Chi-squared test in Data Analysis Python - Time & Space Complexity
We want to understand how the time it takes to run a Chi-squared test changes as the size of the data grows.
Specifically, how does the number of operations increase when we have more categories or observations?
Analyze the time complexity of the following code snippet.
import numpy as np
from scipy.stats import chi2_contingency
# Create a contingency table with n rows and m columns
n, m = 100, 5
data = np.random.randint(1, 10, size=(n, m))
# Perform Chi-squared test
chi2, p, dof, expected = chi2_contingency(data)
This code creates a table of counts and runs the Chi-squared test to check if rows and columns are independent.
Identify the loops, recursion, array traversals that repeat.
- Primary operation: Calculating expected counts and summing squared differences for each cell in the table.
- How many times: Once for each cell in the contingency table, so n x m times.
As the number of rows or columns increases, the number of cells grows, so the work grows with the total number of cells.
| Input Size (n x m) | Approx. Operations |
|---|---|
| 10 x 5 = 50 | About 50 operations |
| 100 x 5 = 500 | About 500 operations |
| 1000 x 5 = 5000 | About 5000 operations |
Pattern observation: The operations grow roughly in direct proportion to the number of cells in the table.
Time Complexity: O(n x m)
This means the time to run the test grows linearly with the number of rows times columns in the data table.

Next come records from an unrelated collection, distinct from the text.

-- ==== Sys2Proof/Machine/Pnl.lean ====
section
/-!
DEFINITION. The front panel (R507 to R512), PRESENT and the lever (R516 to R519), and Kindling (R66), after which an
open lever starts the extraction.
-/

namespace Sys2Proof.Machine

/-- BLOCK code of PNL. -/
def bPNL : Byte := 0x17

/-- Change the panel. -/
def modPnl (s : State) (f : Pnl → Pnl) : State := { s with pnl := f s.pnl }

/-! ### Rights and actions (R509) -/

/-- The panel's safety-acknowledge right. -/
def panelAck (s : State) : Bool := bitN (rd s pnlCfg []) 31

/-- The panel's maintenance right. -/
def panelMaint (s : State) : Bool := lotoPos s == .maint && bitN (rd s pnlCfg []) 30

/-- A panel action with its right; EJECT refuses every one (R518). -/
def panelDo (s : State) (right : Bool) (action : Nat) (f : State → Code × State) : State :=
  if !right then panelOutcome s action .refusedRights
  else
    let (c, s) := f s
    panelOutcome s action c

/-- The SAFE_STOP acknowledge at the panel. -/
def panelSafeAck (s : State) : State := panelDo s (panelAck s) 1 (safeAck 0xFF)

/-- FORCE_ACK at the panel. -/
def panelForceAck (s : State) : State :=
  panelDo s (panelMaint s) 2 fun s => if s.emb.eject then (.refusedMode, s) else forceAck s

/-- An item of the MAINT menu: REQ MAINT, LEAVE MAINT, CLR FORCES. -/
def menuItem (s : State) (i : Nat) : State :=
  let ask (m : Mode) (action : Nat) : State :=
    if s.emb.eject then panelOutcome s action .refusedMode else reqMode s m .panel
  match i with
  | 0 => if panelMaint s then ask .maintenance 3 else panelOutcome s 3 .refusedRights
  | 1 => ask .standby 4
  | _ => panelDo s (panelMaint s) 5 fun s => if s.emb.eject then (.refusedMode, s) else opForceClrAll s

/-! ### Keys (R507, R508) -/

/-- A key is touched. -/
def keyOn (s : State) (k : Nat) : Bool := (tget none s.pnl.touched k).isSome

/-- A key is touched and not STUCK: a STUCK key is ignored (R507). -/
def keyLive (s : State) (k : Nat) : Bool := keyOn s k && !bitN s.pnl.stuck.toNat k

/-- Keys other than k are touched. -/
def othersOn (s : State) (k : Nat) : Bool := (List.range 4).any fun j => j != k && keyLive s j

/-- Screens shown: MAINT only while MENU_EN is set. -/
def screens (s : State) : Nat := if bitN (rd s pnlCfg []) 30 then 7 else 6

/-- The function of UP, DOWN and ENTER when touched. -/
def keyFunction (s : State) (k : Nat) : State :=
  match k, s.pnl.menu with
  | 0, some i => modPnl s fun p => { p with menu := some ((i + 2) % 3) }
  | 1, some i => modPnl s fun p => { p with menu := some ((i + 1) % 3) }
  | 2, some i => modPnl (menuItem s i) fun p => { p with menu := none }
  | 0, none => modPnl s fun p => { p with screen := (p.screen + screens s - 1) % screens s }
  | 1, none => modPnl s fun p => { p with screen := (p.screen + 1) % screens s }
  | 2, none => if s.pnl.screen = 6 then modPnl s fun p => { p with menu := some 0 } else s
  | _, _ => s

/-- ENTER and ACK are both touched as key k is (R508). -/
def bothWith (s : State) (k : Nat) : Bool := (k == 2 && keyLive s 3) || (k == 3 && keyLive s 2)

/-- KEY_TOUCH: 50 ms of contact. A touch that wakes the module or lights the display does nothing else (R507, R510); while
EJECT is set a menu item is refused, and nothing else happens (R518, R519). -/
def execKeyTouch (key : Fin 4) (s : State) : Out :=
  .next (
    let k := key.val
    let bit : BitVec 4 := BitVec.ofNat 4 (2 ^ k)
    if s.emb.power ≠ .on ∨ keyOn s k then s
    else
      let others := othersOn s k
      let s := modPnl s fun p =>
        { p with touched := tset none p.touched k (some s.now), consumed := p.consumed &&& ~~~ bit, withOther := others
                 bothSince := if bothWith s k && !s.emb.eject then some s.now else p.bothSince }
      if s.emb.mode = .ember then
        fireWake (modPnl s fun p => { p with consumed := p.consumed ||| bit }) 4
      else if s.emb.eject then
        match s.pnl.menu with
        | some i => if k = 2 ∧ !others then menuItem s i else s
        | none => s
      else if !s.pnl.backlight then modPnl s fun p => { p with backlight := true, consumed := p.consumed ||| bit }
      else if k = 2 ∧ others then s
      else keyFunction s k)

/-- ACK released after its whole time held (R508). -/
def ackReleased (s : State) (held : Nat) : State :=
  if held < 1000000 then s
  else if held ≥ 3000000 ∧ lotoPos s = .maint ∧ forcesActive s ∧ !s.emb.forceAcked then panelForceAck s
  else panelSafeAck s

/-- KEY_RELEASE: 50 ms without contact. -/
def execKeyRelease (key : Fin 4) (s : State) : Out :=
  .next (
    let k := key.val
    match tget none s.pnl.touched k with
    | none => s
    | some t =>
      let dead := bitN s.pnl.stuck.toNat k || bitN s.pnl.consumed.toNat k || s.pnl.withOther
      let bit : BitVec 4 := BitVec.ofNat 4 (2 ^ k)
      let s := modPnl s fun p =>
        { p with touched := tset none p.touched k none, stuck := p.stuck &&& ~~~ bit, consumed := p.consumed &&& ~~~ bit
                 bothSince := if k ≥ 2 then none else p.bothSince, lastTouch := s.now }
      let s := modPnl s fun p => { p with withOther := p.withOther && othersOn s k }
      if k = 3 ∧ !dead ∧ awake s then ackReleased s (s.now - t) else s)

/-- KEY_STUCK: touched for longer than 30 s. -/
def execKeyStuck (key : Fin 4) (s : State) : Out :=
  .next (
    match tget none s.pnl.touched key.val with
    | some t =>
      if s.now ≤ t + 30000000 ∨ bitN s.pnl.stuck.toNat key ∨ !awake s then s
      else stage (modPnl s fun p => { p with stuck := p.stuck ||| BitVec.ofNat 4 (2 ^ key.val)
                                             bothSince := if key.val ≥ 2 then none else p.bothSince }) .pnlKeyStuck bPNL sevWarning
        [BitVec.ofNat 8 key]
    | none => s)

/-- LAMP_TEST: ENTER and ACK touched together for 2 s start one test of 2 s (R508). -/
def execLampTest (s : State) : Out :=
  .next (
    match s.pnl.bothSince with
    | some t =>
      if awake s ∧ !s.emb.eject ∧ s.now ≥ t + 2000000 then
        modPnl s fun p => { p with lampUntil := some (s.now + 2000000), bothSince := none }
      else s
    | none => s)

/-- BACKLIGHT_TIMEOUT: BL_TMO without a touch (R510). DESIGN CHOICE (assumption 65): a key that is touched and not STUCK is a
touch as long as it lasts. -/
def execBacklightTimeout (s : State) : Out :=
  .next (
    if s.pnl.backlight ∧ !(List.range 4).any (keyLive s) ∧ s.now ≥ s.pnl.lastTouch + 1000000 * rdf s pnlCfg [] 15 0 then
      modPnl s fun p => { p with backlight := false }
    else s)

/-! ### PRESENT (R517) -/

/-- PRESENT_LOST: PRESENT breaks; with EJECT clear the module asserts PFAIL at once. -/
def execPresentLost (s : State) : Out :=
  .next (
    if !s.emb.present ∨ s.emb.power = .dark then s
    else
      let s := modEmb s fun e => { e with present := false }
      if s.emb.power ≠ .on ∨ s.emb.eject then s
      else
        let s := stage s .pnlPresentLost bPNL sevFault []
        doPfail (modPnl s fun p => { p with plost := inc16 p.plost }))

/-! ### Extraction (R518) -/

/-- The sequence begins. -/
def ejectStart (s : State) : State :=
  let s := modPnl s fun p => { p with ejState := 1, ejAt := s.now, ejects := inc16 p.ejects }
  let s := stage (allEvent s 13 0) .pnlEject bPNL sevNotice []
  let s := refuseReqs (relayStop (crdEject s))
  if s.emb.mode = .connected ∨ s.emb.mode = .drowse then reqMode s .standby .lever else ejectPrep s

/-- EJECT: the lever opens. In EMBER it wakes the module first (R65). -/
def execEject (s : State) : Out :=
  .next (
    if s.emb.power ≠ .on ∨ s.emb.eject then s
    else
      let s := modEmb s fun e => { e with eject := true }
      if s.emb.mode = .ember then fireWake s 7 else ejectStart s)

/-- A string that still carries 1 A or more as its contactors open: EJECT_UNDER_LOAD. -/
def underLoad (s : State) (k : Nat) : State :=
  if ctrWanted s k ∧ ((mstr s k).invalid ∨ (mstr s k).voted.natAbs ≥ 1000) then
    stage s .ejectUnderLoad bPNL sevWarning (BitVec.ofNat 8 k :: leI 4 (mstr s k).voted)
  else s

/-- EJECT_CONTACTOR_TIMEOUT: 500 ms after EJECT every contactor request is withdrawn. -/
def execEjectContactorTimeout (s : State) : Out :=
  .next (
    if s.pnl.ejState = 0 ∨ !awake s ∨ s.now < s.pnl.ejAt + 500000 then s
    else openAll ((strs s).foldl underLoad s))

/-- The extraction waits for nothing more: contactors open, weld checks ended, CONNECTED and DROWSE left. -/
def ejectOpen (s : State) : Bool :=
  decide (s.pnl.ejState ≠ 0) && awake s && !contactorWanted s && allOpen s && (strs s).all (fun k => (ctr s k).pstate != 4) &&
    s.emb.mode != .connected && s.emb.mode != .drowse && emberReady s

/-- EJECT_FLUSH_COMPLETE: EMBER with cause 0x0A, and dark; a cold start needs the lever closed (R519). -/
def execEjectFlushComplete (s : State) : Out :=
  .next (
    if ejectOpen s then
      let s := enterEmber s 0x0A fun s => impFlush (estPowerFlush (!nvOpen s) (recPowerFlush s))
      modPnl (modEmb s fun e => { e with power := .waiting }) fun p => { p with ejState := 0 }
    else s)

/-! ### Kindling -/

/-- Bytes of the Kiln configuration memory that have changed: billet, offset, value. -/
def kcmUpset (l : List (Nat × Nat × Byte)) (s : State) : State :=
  { s with crd := { s.crd with kcm := l.foldl (fun t u => t.set u.1 ((t.getD u.1 []).set u.2.1 u.2.2)) s.crd.kcm } }

/-- INDEX of the first billet in the Kiln configuration memory whose CRC-32C fails (R66). -/
def kcmBad (s : State) : Option Nat := (s.crd.kcm.findIdx? fun b => !billetCrc b).map (kcmIndex s)

/-- KINDLING: every billet in the Kiln configuration memory passes its CRC, or Kindling is abandoned for a cold start
(R66). No block has started, so nothing remains to be stored before it (R536). With the lever open the extraction follows. -/
def execKindling (upsets : List (Nat × Nat × Byte)) (boot : BootFacts) (s : State) : Out :=
  .next (
    if s.emb.power ≠ .on ∨ s.emb.mode ≠ .ember ∨ !s.emb.wakePend then s
    else
      let s := kcmUpset upsets s
      let s := match kcmBad s with
        | none => doKindling boot s
        | some i => doColdStart (here s boot) (.kindling i) s
      if s.emb.eject then ejectStart s else s)

/-! ### Register views -/

/-- PNL_STAT. -/
def pnlStat (s : State) : Nat :=
  flag s.emb.eject 31 + flag s.emb.present 30 + flag (can s 2).tool 29 + flag s.pnl.backlight 28 + place s.pnl.screen 27 24 +
    place s.pnl.stuck.toNat 7 4 + bitsOf 4 (keyOn s)

/-- The first pattern whose condition holds: fast flash, steady, slow flash, off. -/
def lamp (fast steady slow : Bool) : Nat := if fast then 3 else if steady then 1 else if slow then 2 else 0

/-- The patterns of the six lights (*Table: Lights*, R512). -/
def lamps (s : State) : List Nat :=
  let m := s.emb.mode
  let weld := (strs s).any fun k => (ctr s k).weld
  let links := ((List.range 2).filter fun p => (netPort s p).link).length
  let recent := match s.recd.faultSeen with | some t => decide (s.now ≤ t + 60000000) | none => false
  if m = .ember then [0, 0, 0, 0, 0, if weld then 0 else 1]
  else if (match s.pnl.lampUntil with | some t => decide (s.now < t) | none => false) then [1, 1, 1, 1, 1, 1]
  else
    [lamp (m == .precharge) (m == .connected) (m == .standby || m == .drowse || m == .maintenance),
     lamp (((List.range 3).any fun i => (lane s i).state == 2) || bitN s.saf.dem.toNat 14) (safLatched s) recent,
     lamp (forcesActive s && !s.emb.forceAcked) (forcesActive s) false,
     lamp s.par.conflict (paired s && leaseValid s) (s.par.claimLink || s.par.claimWit),
     lamp (relayRuns s) (links == 2) (links == 1),
     lamp weld (allOpen s) (decide (s.pnl.ejState ≠ 0))]

/-- PNL_LED. -/
def pnlLed (s : State) : Nat := (lamps s).reverse.foldl (fun a x => 4 * a + x) 0

/-- PNL_EJ. -/
def pnlEj (s : State) : Nat :=
  if s.pnl.ejState = 0 then 0
  else
    let st := if contactorWanted s || !allOpen s then 1 else if ((strs s).any fun k => (ctr s k).pstate == 4) then 2 else 3
    place st 31 28 + min 0xFFFF ((s.now - s.pnl.ejAt) / 1000)

/-- PNL_CNT. -/
def pnlCnt (s : State) : Nat := s.pnl.ejects * 65536 + s.pnl.plost

end Sys2Proof.Machine
end

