/-! ### CAN, NET and TIM (chapters 15 and 16) -/

/-- The CAN page. -/
def roCan : List RoReg :=
  [roP 16 0x100000 0x4000 3 fun _ _ => 0, roP 16 0x100004 0x4000 3 fun s c => resW (can s c).res,
   roP 16 0x100014 0x4000 3 fun s c => place (can s c).tdcv 15 8, roP 16 0x100018 0x4000 3 canStat,
   roP 16 0x10001C 0x4000 3 canEcnt, roP 16 0x100020 0x4000 3 fun s c => place (can s c).boff 31 16 + place (can s c).passive 15 0,
   roP 16 0x100024 0x4000 3 canAbd, ro 0x108028 fun _ => 0, ro 0x10802C fun _ => 0, roP 16 0x100040 0x4000 3 fun _ _ => 0,
   { roNN 0x100044 0x4000 3 4 2 canMbst with part := fun ix => (16, ix.headD 0) },
   roP 16 0x100050 0x4000 3 canHpb, roP 16 0x100054 0x4000 3 canHpovr,
   roP 16 0x100058 0x4000 3 fun s c => (can s c).rxCnt.toNat,
   roP 16 0x10005C 0x4000 3 fun s c => place (can s c).txCnt 31 16 + place (can s c).bad 15 0,
   { base := 0x101000, dims := [(0x4000, 3), (0x100, 4), (0x80, 2), (4, 20)], part := fun ix => (16, ix.headD 0)
     val := fun s _ ix =>
      canHpbWord s (ix.headD 0) (ix.getD 1 0) (ix.getD 2 0 == 1) (ix.getD 3 0) }]

/-- The NET page. -/
def roNet : List RoReg :=
  [wo 0x110000, ro 0x110004 fun s => resW s.tim.netRes, roN 0x110010 4 2 netPstat,
   ro 0x110020 fun _ => Config.mac.toNat % 2 ^ 32, ro 0x110024 fun _ => Config.mac.toNat / 2 ^ 32,
   roN 0x110040 8 3 fun s p => place (netPort s p).rx 31 16 + place (netPort s p).drop 15 0]

/-- TIM_OFS and TIM_XOFSp saturate. -/
def ofsW (x : Int) : Nat := twos 32 (satS 32 x)

/-- The TIM page. -/
def roTim : List RoReg :=
  [ro 0x120000 timStat, ro 0x120004 fun s => resW s.tim.res, ro 0x120008 fun s => fld s.tim.now.toNat 31 0,
   ro 0x12000C fun s => fld s.tim.now.toNat 63 32, ro 0x120010 fun s => ofsW s.tim.ofs,
   ro 0x120014 fun s => if s.tim.refused then loW s.tim.pend else 0,
   ro 0x120018 fun s => if s.tim.refused then hiW s.tim.pend else 0, wo 0x12001C, roN 0x120040 8 2 timPdly,
   roN 0x120044 8 2 fun s p => ofsW (netPort s p).xofs, wo 0x120100,
   roW 0x120104 fun s w => resW (win s w).sRes + place (win s w).sEntry 7 0, ro 0x12010C fun s => s.tim.sched.length,
   roNN 0x121000 16 256 4 4 timStab]

/-! ### REC, PAR, UPD and PNL (chapters 18 to 21) -/

/-- The REC page. -/
def roRec : List RoReg :=
  [wo 0x140000, ro 0x140004 fun s => resW s.recd.res, ro 0x140008 recStat, ro 0x140010 fun s => s.recd.seqNext.toNat,
   ro 0x140014 recOldest, ro 0x140018 fun s => (storeRecs s.recd).length, ro 0x14001C recShigh,
   roN 0x140020 4 7 fun s v => tget 0 s.recd.drops v, ro 0x140040 fun s => s.recd.sdrop, ro 0x140044 recAud,
   ro 0x140048 recArch, ro 0x14004C fun s => s.recd.archMiss, ro 0x140050 recSbase,
   ro 0x140060 fun s => s.recd.liveCur.toNat, roW 0x140104 recRdstat,
   { base := 0x140140, dims := [(4, 16)], val := fun s w ix => recRddata s w (ix.headD 0) },
   roN 0x148000 4 4096 fun _ i => (Config.codeTable i).toNat]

[X] Wrong: "The Chi-squared test runs in constant time no matter the data size."
[OK] Correct: The test must look at every cell to calculate expected counts and differences, so more data means more work.
Understanding how the Chi-squared test scales helps you explain performance when working with larger datasets in real projects.
"What if we changed the data to a 3D contingency table? How would the time complexity change?"